> _EXERCISE_
Pull every "misFlt" line out of the data below.

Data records
/-- One drained row with the flags of its conversion (R247). -/
def drainBytes (f : Fmt) (s32 : Bool) (row : List W32) : List Byte × Flags :=
  let xs := row.map (accVal s32)
  let conv := fun (e : Fmt) => row.foldl (fun (a : List Byte × Flags) x =>
    let r := roundF e .rne 0 {} (accVal s32 x)
    (a.1 ++ le (e.width / 8) r.1, a.2 ||| r.2)) ([], 0)
  match f with
  | .s32 => (row.flatMap (fun x => le 4 x.toNat), 0)
  | .f32 => if s32 then conv .f32 else (row.flatMap (fun x => le 4 x.toNat), 0)
  | .bf16 => conv .bf16
  | .e2m1 => drainParcel .e2m1 xs (List.range 8)
  | e =>
    let p0 := drainParcel e xs (List.range 5)
    let p1 := drainParcel e xs [5, 6, 7]
    (p0.1 ++ p1.1, p0.2 ||| p1.2)

/-- The runs of scratchpad that MDRAIN writes. -/
def drainRuns (f : Fmt) (ka : BitVec 6) (pitch : Src) (nr : Nat) (k : Store W64) : List (Nat × Nat) :=
  (List.range nr).map (fun m => (spAddr k ka + m * (readUni k pitch).toNat, (drainRow f).1))

/-- A pitch below the row's bytes (R246). -/
def drainPitchLow (f : Fmt) (pitch : Src) (k : Store W64) : Option Flt :=
  if (readUni k pitch).toNat < (drainRow f).1 then some { cls := 3, cause := 5 } else none
/-- MDRAIN.coop without a binding (R263). -/
def coopUnbound (coop : Bool) (b : Block) : Option Flt := if coop && b.coop.isNone then some { cls := 3, cause := 3 } else none

def drainPrivilege (coop : Bool) (f : Fmt) (ka : BitVec 6) (pitch : Src) (nr : Nat) (b : Block) (k : Store W64) : Option Flt :=
  (drainPitchLow f pitch k).orElse (fun _ => (runsRange b 2 (drainRuns f ka pitch nr k)).orElse (fun _ => coopUnbound coop b))

def execMdrain (g : Guard) (rel coop : Bool) (f : Fmt) (bank : Bool) (ka : BitVec 6) (pitch : Src) (nrm1 : BitVec 7) (s : State) : Out :=
  runMatrix s { guard := g, srcs := [.k ka, pitch], mem := true,
                early := idlePrivilege g (drainPrivilege coop f ka pitch (nrm1.toNat + 1)) } (fun s i b gi gg =>
    let k := getBank (getCore s b.core) bank
    let a := spAddr gg.k ka
    let p := (readUni gg.k pitch).toNat
    let nr := nrm1.toNat + 1
    let row := drainRow f
    if classFull gg 3 || runsOwed s b gi gg (drainRuns f ka pitch nr gg.k) then .stall
    else if !claims s b gi bank then .fault (gateFlt 2)
    else if !drainPair f k.s32 then .fault (typeFlt 4)
    else if a % row.2 ≠ 0 then .fault (misFlt 2 a)
    else if p % row.2 ≠ 0 then .fault (misFlt 2 p)
    else match drainPrivilege coop f ka pitch nr b gg.k with
      | some e => .fault e
      | none =>
        if k.bad.any (fun x => decide (x < 192 * nr)) then .fault { cls := 8, cause := 5 }
        else
          let rows := (List.range nr).map (fun m => (List.range 192).map (fun n => sget 0 k.acc (192 * m + n)))
          let x := addOp s i.blk gi 3 gg.live i.addr []
            (.drain b.core bank f a p rows k.s32 k.flags (if coop then b.coop else none) rel)
          let s1 := modBank x.2 b.core bank (fun k => { k with flags := 0 })
          .done (if rel then freeBank s1 b.core bank else s1))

> _RESPONSE AREA_
    else if a % row.2 ≠ 0 then .fault (misFlt 2 a)
    else if p % row.2 ≠ 0 then .fault (misFlt 2 p)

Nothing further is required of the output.